** Stored data follows **
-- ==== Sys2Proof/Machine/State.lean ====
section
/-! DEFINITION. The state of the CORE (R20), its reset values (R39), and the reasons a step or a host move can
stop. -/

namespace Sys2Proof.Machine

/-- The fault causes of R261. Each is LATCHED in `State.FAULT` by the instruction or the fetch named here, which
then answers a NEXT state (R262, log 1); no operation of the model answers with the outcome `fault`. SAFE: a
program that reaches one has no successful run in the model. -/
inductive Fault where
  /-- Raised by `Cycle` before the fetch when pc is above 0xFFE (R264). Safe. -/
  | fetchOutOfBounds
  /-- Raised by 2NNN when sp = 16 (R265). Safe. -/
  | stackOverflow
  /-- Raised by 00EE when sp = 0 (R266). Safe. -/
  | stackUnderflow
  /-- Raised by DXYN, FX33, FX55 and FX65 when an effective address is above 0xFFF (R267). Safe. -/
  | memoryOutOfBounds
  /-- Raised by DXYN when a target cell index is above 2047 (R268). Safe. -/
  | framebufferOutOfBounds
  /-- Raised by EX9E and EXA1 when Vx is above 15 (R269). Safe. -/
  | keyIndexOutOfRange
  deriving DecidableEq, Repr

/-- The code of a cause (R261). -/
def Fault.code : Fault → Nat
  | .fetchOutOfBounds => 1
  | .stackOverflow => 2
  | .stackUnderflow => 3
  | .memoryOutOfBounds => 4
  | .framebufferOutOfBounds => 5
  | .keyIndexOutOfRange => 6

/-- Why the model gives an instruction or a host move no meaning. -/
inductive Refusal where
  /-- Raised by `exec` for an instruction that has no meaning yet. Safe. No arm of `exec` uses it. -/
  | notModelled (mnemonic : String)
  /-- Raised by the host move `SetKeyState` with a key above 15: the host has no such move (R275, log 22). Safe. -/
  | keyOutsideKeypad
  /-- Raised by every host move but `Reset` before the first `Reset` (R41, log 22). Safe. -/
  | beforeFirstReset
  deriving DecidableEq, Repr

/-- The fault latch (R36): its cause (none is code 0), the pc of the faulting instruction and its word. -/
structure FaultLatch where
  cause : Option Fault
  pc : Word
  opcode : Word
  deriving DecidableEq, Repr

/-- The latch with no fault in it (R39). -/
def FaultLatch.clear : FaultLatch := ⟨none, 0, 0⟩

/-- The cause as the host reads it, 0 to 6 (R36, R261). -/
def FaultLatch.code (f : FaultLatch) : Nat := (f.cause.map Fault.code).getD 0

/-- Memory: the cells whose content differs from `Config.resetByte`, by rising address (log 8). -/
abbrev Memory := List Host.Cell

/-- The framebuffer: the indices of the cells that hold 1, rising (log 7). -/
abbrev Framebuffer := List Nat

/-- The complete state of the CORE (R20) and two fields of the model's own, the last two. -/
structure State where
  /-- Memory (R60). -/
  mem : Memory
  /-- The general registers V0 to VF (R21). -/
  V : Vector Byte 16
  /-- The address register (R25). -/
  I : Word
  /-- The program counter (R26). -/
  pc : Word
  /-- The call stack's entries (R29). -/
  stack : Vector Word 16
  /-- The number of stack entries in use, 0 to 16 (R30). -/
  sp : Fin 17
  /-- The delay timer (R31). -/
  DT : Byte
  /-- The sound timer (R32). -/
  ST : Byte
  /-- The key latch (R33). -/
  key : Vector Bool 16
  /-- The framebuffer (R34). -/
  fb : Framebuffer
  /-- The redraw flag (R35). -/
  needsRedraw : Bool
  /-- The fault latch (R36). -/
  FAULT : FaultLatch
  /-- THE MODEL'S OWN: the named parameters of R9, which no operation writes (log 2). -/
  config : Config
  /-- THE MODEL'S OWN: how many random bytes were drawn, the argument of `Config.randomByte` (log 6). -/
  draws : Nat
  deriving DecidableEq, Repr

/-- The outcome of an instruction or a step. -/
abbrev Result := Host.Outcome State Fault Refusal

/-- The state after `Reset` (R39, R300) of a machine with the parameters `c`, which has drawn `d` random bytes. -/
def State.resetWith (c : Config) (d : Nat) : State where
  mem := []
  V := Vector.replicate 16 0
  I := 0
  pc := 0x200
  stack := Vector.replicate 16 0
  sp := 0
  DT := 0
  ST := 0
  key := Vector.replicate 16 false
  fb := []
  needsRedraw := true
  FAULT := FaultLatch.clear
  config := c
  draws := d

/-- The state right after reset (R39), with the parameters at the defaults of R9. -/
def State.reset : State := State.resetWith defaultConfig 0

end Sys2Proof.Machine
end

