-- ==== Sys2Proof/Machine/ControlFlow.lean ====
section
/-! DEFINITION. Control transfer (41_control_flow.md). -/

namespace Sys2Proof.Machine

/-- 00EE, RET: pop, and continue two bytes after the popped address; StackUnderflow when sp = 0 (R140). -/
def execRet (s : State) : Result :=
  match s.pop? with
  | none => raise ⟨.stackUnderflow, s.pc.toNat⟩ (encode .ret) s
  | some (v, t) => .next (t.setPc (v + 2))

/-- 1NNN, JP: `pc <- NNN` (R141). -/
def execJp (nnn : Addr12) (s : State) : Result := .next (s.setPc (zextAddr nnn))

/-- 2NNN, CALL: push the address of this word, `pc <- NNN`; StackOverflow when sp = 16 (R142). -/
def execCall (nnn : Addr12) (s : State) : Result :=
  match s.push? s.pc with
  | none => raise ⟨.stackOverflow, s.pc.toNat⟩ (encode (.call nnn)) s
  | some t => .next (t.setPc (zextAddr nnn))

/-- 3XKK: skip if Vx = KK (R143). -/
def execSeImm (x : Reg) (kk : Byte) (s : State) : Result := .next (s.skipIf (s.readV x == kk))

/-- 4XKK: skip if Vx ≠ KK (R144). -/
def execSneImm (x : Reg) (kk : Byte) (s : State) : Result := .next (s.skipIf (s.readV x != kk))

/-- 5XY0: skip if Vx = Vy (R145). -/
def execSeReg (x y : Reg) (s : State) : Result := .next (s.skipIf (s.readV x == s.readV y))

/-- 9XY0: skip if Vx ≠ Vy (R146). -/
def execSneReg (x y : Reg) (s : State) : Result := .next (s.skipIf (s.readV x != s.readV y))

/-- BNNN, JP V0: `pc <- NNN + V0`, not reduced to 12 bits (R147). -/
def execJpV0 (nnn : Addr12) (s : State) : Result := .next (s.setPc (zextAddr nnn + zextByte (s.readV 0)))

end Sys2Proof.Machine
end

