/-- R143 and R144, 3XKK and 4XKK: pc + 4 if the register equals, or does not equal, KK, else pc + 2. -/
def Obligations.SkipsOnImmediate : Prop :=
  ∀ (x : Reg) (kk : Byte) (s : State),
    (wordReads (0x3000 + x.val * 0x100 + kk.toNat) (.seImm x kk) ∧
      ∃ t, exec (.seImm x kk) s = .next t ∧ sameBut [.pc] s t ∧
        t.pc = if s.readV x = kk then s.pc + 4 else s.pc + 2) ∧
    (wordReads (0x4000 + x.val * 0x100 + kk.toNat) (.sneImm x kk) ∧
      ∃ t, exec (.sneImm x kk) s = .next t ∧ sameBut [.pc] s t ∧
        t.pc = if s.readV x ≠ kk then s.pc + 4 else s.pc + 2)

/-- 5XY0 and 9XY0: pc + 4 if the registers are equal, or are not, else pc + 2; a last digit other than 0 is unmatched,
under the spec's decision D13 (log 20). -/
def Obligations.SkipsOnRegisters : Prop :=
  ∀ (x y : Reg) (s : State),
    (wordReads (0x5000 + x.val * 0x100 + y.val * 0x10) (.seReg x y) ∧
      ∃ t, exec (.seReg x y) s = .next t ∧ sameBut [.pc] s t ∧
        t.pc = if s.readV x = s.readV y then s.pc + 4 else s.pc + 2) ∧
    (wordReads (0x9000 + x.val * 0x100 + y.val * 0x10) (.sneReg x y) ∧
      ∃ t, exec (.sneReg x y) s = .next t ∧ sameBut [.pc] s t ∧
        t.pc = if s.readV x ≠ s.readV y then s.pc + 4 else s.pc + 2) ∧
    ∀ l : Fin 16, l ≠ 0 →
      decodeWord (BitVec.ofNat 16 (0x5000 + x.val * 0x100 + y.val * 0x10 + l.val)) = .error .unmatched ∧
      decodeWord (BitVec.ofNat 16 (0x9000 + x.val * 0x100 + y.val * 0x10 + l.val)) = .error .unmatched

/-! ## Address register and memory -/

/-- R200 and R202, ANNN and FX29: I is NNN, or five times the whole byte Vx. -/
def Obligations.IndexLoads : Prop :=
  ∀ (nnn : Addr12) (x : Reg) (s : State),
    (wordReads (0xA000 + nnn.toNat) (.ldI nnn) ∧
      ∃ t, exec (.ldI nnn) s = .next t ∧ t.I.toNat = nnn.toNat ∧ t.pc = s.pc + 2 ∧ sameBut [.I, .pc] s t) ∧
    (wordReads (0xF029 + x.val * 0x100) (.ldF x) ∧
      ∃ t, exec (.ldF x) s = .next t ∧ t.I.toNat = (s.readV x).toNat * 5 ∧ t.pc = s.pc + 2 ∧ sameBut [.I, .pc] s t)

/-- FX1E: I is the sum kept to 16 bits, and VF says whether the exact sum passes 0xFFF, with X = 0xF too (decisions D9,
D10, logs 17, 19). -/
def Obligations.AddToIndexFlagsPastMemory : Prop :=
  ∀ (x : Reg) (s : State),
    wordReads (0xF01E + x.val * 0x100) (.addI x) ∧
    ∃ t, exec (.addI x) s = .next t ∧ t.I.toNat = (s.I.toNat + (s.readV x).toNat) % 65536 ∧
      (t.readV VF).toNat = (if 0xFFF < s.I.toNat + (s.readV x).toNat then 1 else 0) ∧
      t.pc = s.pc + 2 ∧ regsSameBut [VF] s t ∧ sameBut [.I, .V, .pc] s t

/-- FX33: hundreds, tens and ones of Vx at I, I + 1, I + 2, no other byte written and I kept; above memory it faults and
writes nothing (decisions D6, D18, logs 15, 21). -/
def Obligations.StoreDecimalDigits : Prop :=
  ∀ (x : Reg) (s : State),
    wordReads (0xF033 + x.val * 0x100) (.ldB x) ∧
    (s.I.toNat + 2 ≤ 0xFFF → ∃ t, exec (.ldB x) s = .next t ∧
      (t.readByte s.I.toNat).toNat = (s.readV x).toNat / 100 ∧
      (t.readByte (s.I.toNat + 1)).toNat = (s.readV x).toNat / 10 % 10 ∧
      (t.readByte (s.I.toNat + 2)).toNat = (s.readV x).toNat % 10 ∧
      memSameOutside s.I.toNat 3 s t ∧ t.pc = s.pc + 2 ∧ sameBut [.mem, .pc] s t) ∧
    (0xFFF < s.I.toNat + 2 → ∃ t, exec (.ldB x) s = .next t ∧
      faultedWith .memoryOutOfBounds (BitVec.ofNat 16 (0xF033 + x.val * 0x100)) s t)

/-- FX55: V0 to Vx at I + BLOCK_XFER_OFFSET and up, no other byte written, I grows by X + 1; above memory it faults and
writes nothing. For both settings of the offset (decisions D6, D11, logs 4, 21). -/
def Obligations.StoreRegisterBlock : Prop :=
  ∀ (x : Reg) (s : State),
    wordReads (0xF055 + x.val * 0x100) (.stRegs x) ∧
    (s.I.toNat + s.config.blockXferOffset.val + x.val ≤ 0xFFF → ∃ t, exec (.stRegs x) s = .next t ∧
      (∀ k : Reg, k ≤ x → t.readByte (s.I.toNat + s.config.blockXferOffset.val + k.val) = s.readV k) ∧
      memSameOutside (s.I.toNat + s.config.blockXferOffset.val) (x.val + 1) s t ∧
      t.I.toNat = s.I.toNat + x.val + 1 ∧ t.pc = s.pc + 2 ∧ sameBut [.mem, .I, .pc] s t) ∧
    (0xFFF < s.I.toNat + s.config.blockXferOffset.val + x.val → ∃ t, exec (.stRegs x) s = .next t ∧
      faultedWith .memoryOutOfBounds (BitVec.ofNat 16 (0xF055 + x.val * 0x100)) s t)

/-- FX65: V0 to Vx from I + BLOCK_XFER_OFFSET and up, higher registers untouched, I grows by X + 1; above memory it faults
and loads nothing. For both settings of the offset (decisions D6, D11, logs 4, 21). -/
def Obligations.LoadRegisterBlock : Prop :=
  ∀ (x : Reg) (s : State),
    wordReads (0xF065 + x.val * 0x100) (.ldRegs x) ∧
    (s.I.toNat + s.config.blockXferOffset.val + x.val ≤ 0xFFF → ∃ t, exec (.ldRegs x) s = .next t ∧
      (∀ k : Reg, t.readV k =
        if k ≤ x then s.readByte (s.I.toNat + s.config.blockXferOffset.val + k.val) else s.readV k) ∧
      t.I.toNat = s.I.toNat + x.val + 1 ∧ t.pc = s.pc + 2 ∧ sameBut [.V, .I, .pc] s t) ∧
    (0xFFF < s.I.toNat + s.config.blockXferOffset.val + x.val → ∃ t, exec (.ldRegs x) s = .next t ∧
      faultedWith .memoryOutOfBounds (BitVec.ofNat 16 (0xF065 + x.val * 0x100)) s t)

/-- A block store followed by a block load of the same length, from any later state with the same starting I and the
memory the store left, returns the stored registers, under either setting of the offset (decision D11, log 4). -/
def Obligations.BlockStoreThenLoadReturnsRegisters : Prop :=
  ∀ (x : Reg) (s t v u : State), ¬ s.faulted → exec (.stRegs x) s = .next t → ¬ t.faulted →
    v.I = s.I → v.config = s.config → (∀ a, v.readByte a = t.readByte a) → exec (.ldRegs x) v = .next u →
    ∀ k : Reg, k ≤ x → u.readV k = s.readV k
** End of Stored data **
** Stored data follows **
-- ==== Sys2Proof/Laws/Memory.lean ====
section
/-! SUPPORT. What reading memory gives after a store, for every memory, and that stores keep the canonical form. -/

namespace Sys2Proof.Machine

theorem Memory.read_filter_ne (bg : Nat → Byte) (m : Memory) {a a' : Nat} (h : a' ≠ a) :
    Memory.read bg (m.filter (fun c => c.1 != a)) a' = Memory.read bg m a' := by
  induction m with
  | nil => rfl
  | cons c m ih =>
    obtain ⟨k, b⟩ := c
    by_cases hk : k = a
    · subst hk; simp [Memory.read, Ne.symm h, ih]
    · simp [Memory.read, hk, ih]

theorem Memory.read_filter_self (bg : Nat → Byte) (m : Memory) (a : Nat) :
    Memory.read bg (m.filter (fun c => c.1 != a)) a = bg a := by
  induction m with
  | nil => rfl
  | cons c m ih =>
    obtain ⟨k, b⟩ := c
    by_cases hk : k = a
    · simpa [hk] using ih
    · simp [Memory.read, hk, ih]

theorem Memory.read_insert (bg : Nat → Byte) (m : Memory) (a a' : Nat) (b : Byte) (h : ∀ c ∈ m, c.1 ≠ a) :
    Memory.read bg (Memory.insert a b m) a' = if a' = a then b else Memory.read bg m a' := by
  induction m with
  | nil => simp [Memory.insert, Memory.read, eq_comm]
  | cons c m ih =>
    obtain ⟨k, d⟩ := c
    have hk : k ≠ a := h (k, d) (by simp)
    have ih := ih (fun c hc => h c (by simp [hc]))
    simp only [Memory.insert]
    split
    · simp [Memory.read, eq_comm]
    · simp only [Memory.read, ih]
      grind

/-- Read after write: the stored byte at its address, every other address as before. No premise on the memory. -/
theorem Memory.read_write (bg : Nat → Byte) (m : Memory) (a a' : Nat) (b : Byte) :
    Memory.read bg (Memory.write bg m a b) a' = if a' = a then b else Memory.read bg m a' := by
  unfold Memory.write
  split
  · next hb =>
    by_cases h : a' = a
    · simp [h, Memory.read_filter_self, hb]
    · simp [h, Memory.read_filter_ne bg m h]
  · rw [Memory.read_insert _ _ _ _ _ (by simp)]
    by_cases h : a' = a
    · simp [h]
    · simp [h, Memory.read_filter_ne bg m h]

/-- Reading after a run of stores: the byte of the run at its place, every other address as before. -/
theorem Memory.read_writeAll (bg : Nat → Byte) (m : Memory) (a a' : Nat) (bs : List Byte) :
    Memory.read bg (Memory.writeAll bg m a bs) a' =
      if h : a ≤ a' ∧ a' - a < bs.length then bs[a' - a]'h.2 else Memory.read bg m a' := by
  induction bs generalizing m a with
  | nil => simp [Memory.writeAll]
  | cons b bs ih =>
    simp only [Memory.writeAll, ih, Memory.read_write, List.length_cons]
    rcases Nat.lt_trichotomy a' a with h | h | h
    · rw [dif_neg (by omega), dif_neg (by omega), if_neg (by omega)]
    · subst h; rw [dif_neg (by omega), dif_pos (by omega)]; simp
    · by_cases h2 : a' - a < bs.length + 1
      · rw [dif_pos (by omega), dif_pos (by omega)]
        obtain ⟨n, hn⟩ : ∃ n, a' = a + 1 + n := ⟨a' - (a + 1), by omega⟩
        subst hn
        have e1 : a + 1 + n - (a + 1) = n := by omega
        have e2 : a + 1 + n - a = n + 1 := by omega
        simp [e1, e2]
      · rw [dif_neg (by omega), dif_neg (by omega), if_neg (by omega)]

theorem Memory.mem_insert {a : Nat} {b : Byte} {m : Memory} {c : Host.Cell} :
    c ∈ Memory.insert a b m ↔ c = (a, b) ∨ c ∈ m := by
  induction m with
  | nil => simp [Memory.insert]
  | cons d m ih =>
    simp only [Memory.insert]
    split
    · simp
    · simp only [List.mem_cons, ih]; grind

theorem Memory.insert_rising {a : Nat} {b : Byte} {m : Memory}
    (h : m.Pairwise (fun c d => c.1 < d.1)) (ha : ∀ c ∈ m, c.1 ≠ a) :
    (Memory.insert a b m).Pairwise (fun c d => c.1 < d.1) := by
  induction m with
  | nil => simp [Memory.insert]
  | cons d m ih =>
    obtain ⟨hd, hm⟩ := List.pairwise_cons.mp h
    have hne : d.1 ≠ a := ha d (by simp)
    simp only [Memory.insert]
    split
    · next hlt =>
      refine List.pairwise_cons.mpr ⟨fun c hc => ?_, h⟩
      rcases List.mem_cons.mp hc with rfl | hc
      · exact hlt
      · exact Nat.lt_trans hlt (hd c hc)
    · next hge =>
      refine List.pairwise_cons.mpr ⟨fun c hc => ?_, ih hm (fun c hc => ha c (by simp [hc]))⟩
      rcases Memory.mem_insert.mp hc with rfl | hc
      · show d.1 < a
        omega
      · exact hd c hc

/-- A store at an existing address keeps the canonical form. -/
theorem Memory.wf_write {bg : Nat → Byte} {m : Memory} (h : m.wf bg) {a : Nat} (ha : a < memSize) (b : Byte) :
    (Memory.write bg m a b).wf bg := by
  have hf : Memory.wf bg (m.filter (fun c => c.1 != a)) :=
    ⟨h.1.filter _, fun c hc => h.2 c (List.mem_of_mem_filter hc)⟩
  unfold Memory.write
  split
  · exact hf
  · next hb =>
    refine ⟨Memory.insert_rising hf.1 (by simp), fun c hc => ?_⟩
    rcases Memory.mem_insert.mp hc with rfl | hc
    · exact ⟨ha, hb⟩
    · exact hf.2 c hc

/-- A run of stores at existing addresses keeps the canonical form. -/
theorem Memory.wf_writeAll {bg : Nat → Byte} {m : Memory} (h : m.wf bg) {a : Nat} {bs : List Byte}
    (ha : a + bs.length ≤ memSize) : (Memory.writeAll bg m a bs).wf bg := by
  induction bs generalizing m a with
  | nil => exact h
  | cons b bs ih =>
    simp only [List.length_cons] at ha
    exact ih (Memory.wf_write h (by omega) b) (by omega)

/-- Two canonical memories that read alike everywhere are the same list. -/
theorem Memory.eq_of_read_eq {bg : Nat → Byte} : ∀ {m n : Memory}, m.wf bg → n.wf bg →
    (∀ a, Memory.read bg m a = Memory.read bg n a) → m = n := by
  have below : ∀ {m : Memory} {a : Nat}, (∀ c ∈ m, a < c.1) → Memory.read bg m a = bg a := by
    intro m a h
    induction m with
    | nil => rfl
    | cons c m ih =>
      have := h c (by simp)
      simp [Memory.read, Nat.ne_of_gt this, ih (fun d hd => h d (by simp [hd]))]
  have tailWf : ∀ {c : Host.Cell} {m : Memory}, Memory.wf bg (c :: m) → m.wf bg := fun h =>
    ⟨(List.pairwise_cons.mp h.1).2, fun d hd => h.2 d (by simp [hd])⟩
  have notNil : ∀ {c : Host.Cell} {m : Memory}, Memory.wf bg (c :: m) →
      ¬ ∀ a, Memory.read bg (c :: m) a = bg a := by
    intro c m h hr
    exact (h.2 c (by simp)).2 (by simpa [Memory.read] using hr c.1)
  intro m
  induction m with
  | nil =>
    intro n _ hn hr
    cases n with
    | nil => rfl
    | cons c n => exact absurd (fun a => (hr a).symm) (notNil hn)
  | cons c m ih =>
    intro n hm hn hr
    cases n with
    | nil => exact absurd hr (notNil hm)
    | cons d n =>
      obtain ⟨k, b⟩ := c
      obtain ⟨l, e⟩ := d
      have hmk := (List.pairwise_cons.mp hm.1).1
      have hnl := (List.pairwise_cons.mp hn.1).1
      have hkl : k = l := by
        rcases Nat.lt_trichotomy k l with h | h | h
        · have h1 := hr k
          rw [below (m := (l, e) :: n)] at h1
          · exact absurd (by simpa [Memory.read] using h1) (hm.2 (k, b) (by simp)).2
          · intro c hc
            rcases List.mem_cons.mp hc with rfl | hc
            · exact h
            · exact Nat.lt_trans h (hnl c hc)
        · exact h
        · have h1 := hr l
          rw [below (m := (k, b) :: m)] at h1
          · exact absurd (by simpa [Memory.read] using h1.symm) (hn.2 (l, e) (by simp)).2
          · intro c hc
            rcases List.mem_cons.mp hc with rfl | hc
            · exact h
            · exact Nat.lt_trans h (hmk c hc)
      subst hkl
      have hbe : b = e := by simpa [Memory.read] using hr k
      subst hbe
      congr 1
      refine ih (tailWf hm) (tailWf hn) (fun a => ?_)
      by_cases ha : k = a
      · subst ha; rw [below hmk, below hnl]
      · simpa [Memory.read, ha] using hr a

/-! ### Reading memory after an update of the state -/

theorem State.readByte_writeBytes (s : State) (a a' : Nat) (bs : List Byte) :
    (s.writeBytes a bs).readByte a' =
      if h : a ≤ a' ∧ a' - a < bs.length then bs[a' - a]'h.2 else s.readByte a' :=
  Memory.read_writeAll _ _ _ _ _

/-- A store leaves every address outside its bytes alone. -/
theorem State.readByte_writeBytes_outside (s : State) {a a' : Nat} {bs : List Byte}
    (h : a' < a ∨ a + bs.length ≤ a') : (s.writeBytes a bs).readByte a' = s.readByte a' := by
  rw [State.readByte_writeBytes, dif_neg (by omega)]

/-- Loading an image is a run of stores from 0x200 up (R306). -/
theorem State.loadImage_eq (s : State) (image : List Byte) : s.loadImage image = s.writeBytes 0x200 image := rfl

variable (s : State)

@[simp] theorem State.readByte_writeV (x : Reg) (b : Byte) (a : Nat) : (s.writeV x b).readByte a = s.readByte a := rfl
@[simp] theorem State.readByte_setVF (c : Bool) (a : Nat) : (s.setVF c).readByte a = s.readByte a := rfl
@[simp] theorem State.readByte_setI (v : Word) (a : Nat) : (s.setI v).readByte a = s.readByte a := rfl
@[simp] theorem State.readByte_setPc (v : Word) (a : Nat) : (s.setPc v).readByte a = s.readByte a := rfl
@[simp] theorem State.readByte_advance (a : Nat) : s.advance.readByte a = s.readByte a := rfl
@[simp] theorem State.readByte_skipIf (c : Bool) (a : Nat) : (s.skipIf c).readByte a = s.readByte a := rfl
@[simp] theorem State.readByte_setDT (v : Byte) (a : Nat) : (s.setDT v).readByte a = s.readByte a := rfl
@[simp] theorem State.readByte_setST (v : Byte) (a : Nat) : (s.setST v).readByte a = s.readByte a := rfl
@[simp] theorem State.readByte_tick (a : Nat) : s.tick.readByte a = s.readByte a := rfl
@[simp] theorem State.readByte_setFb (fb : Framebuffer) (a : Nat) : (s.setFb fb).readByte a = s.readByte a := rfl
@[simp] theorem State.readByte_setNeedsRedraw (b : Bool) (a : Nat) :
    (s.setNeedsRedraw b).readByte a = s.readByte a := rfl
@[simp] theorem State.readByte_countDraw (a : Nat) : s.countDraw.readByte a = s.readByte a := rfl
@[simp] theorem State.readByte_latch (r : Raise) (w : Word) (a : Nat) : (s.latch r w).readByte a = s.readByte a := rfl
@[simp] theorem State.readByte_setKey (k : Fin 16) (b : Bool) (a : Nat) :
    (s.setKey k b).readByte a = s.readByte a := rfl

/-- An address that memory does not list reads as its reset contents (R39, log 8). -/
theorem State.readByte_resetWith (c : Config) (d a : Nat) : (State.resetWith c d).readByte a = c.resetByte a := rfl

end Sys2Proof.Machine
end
** End of Stored data **
What the task requires
Within the material above, transcribe exactly the lines that run from the line holding "hr (notNil hm)" through the line holding "bytes alone. -/".

Solution to the exercise
    | nil => exact absurd hr (notNil hm)
    | cons d n =>
      obtain ⟨k, b⟩ := c
      obtain ⟨l, e⟩ := d
      have hmk := (List.pairwise_cons.mp hm.1).1
      have hnl := (List.pairwise_cons.mp hn.1).1
      have hkl : k = l := by
        rcases Nat.lt_trichotomy k l with h | h | h
        · have h1 := hr k
          rw [below (m := (l, e) :: n)] at h1
          · exact absurd (by simpa [Memory.read] using h1) (hm.2 (k, b) (by simp)).2
          · intro c hc
            rcases List.mem_cons.mp hc with rfl | hc
            · exact h
            · exact Nat.lt_trans h (hnl c hc)
        · exact h
        · have h1 := hr l
          rw [below (m := (k, b) :: m)] at h1
          · exact absurd (by simpa [Memory.read] using h1.symm) (hn.2 (l, e) (by simp)).2
          · intro c hc
            rcases List.mem_cons.mp hc with rfl | hc
            · exact h
            · exact Nat.lt_trans h (hmk c hc)
      subst hkl
      have hbe : b = e := by simpa [Memory.read] using hr k
      subst hbe
      congr 1
      refine ih (tailWf hm) (tailWf hn) (fun a => ?_)
      by_cases ha : k = a
      · subst ha; rw [below hmk, below hnl]
      · simpa [Memory.read, ha] using hr a

/-! ### Reading memory after an update of the state -/

theorem State.readByte_writeBytes (s : State) (a a' : Nat) (bs : List Byte) :
    (s.writeBytes a bs).readByte a' =
      if h : a ≤ a' ∧ a' - a < bs.length then bs[a' - a]'h.2 else s.readByte a' :=
  Memory.read_writeAll _ _ _ _ _

/-- A store leaves every address outside its bytes alone. -/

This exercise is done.